**Task item:**
Search the material below for the string "repollLen" and list each line that holds it.

**Working data:**
/-- Step 2 of R423: the rate with the most information bits, the lower one on a tie. -/
def State.bestRate (s : State) (snr : List Int) : Nat :=
  (List.range 4).foldl (fun b r => if mapBits b (s.rawCodes b snr) < mapBits r (s.rawCodes r snr) then r else b) 0

/-- Step 3 of R423: a carrier more than one step above both of its unmasked neighbours is lowered to one step above the higher one. -/
def State.smooth (s : State) (codes : List Nat) : List Nat :=
  (List.range CARRIERS).map fun c =>
    let k := codes.getD c 0
    let a := codes.getD (c - 1) 0
    let b := codes.getD (c + 1) 0
    if 0 < c ∧ c + 1 < CARRIERS ∧ s.masked (c - 1) = false ∧ s.masked (c + 1) = false ∧ a + 1 < k ∧ b + 1 < k then max a b + 1 else k

/-- The map that a receiver builds from the SNR it measured (R423). -/
def State.buildMap (s : State) (gen : Nat) (snr : List Int) : Tmap :=
  let rate := s.bestRate snr
  let codes := s.smooth (s.rawCodes rate snr)
  let used := (List.range CARRIERS).filter fun c => codes.getD c 0 != 0
  { gen := gen, rate := rate, codes := codes, sum := (used.map fun c => snr.getD c 0 - modT (codes.getD c 0) - rateO rate).sum, used := used.length }

/-- Information bytes per symbol of a map (R420). -/
def Tmap.bytes (m : Tmap) : Nat := (m.codes.map modBits).sum * rateNum m.rate / (8 * rateDen m.rate)

/-- SNR margin of a map in 0.01 dB: of the last frames received under it, at its creation before any (R423). -/
def Tmap.margin (m : Tmap) : Int :=
  if m.margins = [] then floorDiv m.sum (max 1 m.used) else floorDiv m.margins.sum m.margins.length

/-- The margin over 16 frames has fallen 6 dB below its value at the creation (R424). -/
def Tmap.fallen (m : Tmap) : Bool :=
  m.margins.length == 16 && m.used != 0 && decide (m.margins.sum * m.used ≤ 16 * (m.sum - 600 * m.used))

/-- A frame received under a map. -/
def Tmap.heard (m : Tmap) (v : Option Int) : Tmap := match v with
  | some v => { m with margins := (v :: m.margins).take 16 }
  | none => m

/-! ### Nodes and slots (R426, R428, R429) -/

/-- A busbar node. -/
def State.plcNode (s : State) (n : Nat) : PlcNode := s.plc.nodes.getD n {}
/-- Changes a busbar node. -/
def State.updPlc (s : State) (n : Nat) (f : PlcNode → PlcNode) : State :=
  { s with plc := { s.plc with nodes := s.plc.nodes.set n (f (s.plcNode n)) } }

/-- The planned busbar nodes, in ascending address order. -/
def State.busbarNodes (s : State) : List Nat := s.ring.plans.keys.filter fun n => s.nodeRing n == 2

/-- The node's slot runs under its tone maps: both are valid and no immediate refresh is under way (R424). -/
def PlcNode.runsMapped (x : PlcNode) : Bool := x.dn.isSome && x.up.isSome && !x.urgent

/-- Payload symbols of the fixed slot in each direction (R428). -/
def State.slotSymbols (s : State) (x : PlcNode) : Nat × Nat :=
  if x.runsMapped then (ceilDiv x.fixDn ((x.dn.map Tmap.bytes).getD 1), ceilDiv x.fixUp ((x.up.map Tmap.bytes).getD 1))
  else (ceilDiv x.fixDn s.robustBytes, ceilDiv x.fixUp s.robustBytes)

/-- Length of a node's fixed slot. -/
def State.slotLen (s : State) (x : PlcNode) : Nat := plcExchange (s.slotSymbols x).1 (s.slotSymbols x).2
/-- Length of a node's re-poll: its fixed part in robust mode (R430). -/
def State.repollLen (s : State) (x : PlcNode) : Nat := plcExchange (ceilDiv x.fixDn s.robustBytes) (ceilDiv x.fixUp s.robustBytes)
/-- Length of the beacon and its gap (R426). -/
def State.beaconLen (s : State) : Nat := plcFrame (ceilDiv 200 s.robustBits) + plcGap

/-- The joined nodes in ascending address order. -/
def State.joinedNodes (s : State) : List Nat := (s.plc.nodes.keep fun _ x => x.joined).keys

/-- A node polled in alternate cycles: the cycle is overfull, or the node is demoted for missed slots (R429, R431). -/
def State.alternate (s : State) (n : Nat) : Bool :=
  let x := s.plcNode n
  x.overfull || ((s.node n).demoted && !x.fromOver)

/-- The nodes polled in a cycle of a parity: the alternate ones take the two parities in turn, in address order (assumption 40). -/
def State.polledIn (s : State) (parity : Nat) : List Nat :=
  let alt := s.joinedNodes.filter s.alternate
  s.joinedNodes.filter fun n => !s.alternate n || alt.findIdx (· == n) % 2 == parity

/-- The retry reserve: PLC_RETRY_RESERVE re-polls, each as long as the longest (R429; assumption 40). -/
def State.plcReserve (s : State) : Nat :=
  s.pn PAR_PLC_RETRY_RESERVE * ((s.joinedNodes.map fun n => s.repollLen (s.plcNode n)).foldl max 0)

/-- Beacon, fixed slots and retry reserve of the fuller cycle. -/
def State.plcFixed (s : State) : Nat :=
  let load (p : Nat) : Nat := ((s.polledIn p).map fun n => s.slotLen (s.plcNode n)).sum
  s.beaconLen + max (load 0) (load 1) + s.plcReserve

/-- A poll cycle in units of 10 ns. -/
def State.plcCycle (s : State) : Nat := 100000 * s.pn PAR_PLC_CYCLE_MS
/-- Everything fits in a cycle (R429). -/
def State.plcFits (s : State) : Bool := decide (s.plcFixed ≤ s.plcCycle)

/-- OVERBOOKED (R441). -/
def State.overbooked (s : State) : Bool := s.plc.nodes.any fun e => e.2.overfull

/-- Takes nodes to alternate cycles from a list until everything fits; their instances are demoted (R429). -/
def State.takeOver (s : State) : List Nat → State
  | [] => s
  | n :: l =>
    if s.plcFits then s
    else
      let fresh := !(s.node n).demoted
      let t := s.updPlc n fun x => { x with overfull := true, fromOver := x.fromOver || fresh }
      State.takeOver (if fresh then t.demoteNode n else t) l

/-- Nodes return to every cycle when the cycle fits again with all of them (R429). -/
def State.unbook (s : State) : State :=
  let free := { s with plc := { s.plc with nodes := s.plc.nodes.mapV fun _ x => { x with overfull := false } } }
  if s.overbooked && free.plcFits then free else s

**Answer:**
def State.repollLen (s : State) (x : PlcNode) : Nat := plcExchange (ceilDiv x.fixDn s.robustBytes) (ceilDiv x.fixUp s.robustBytes)
  s.pn PAR_PLC_RETRY_RESERVE * ((s.joinedNodes.map fun n => s.repollLen (s.plcNode n)).foldl max 0)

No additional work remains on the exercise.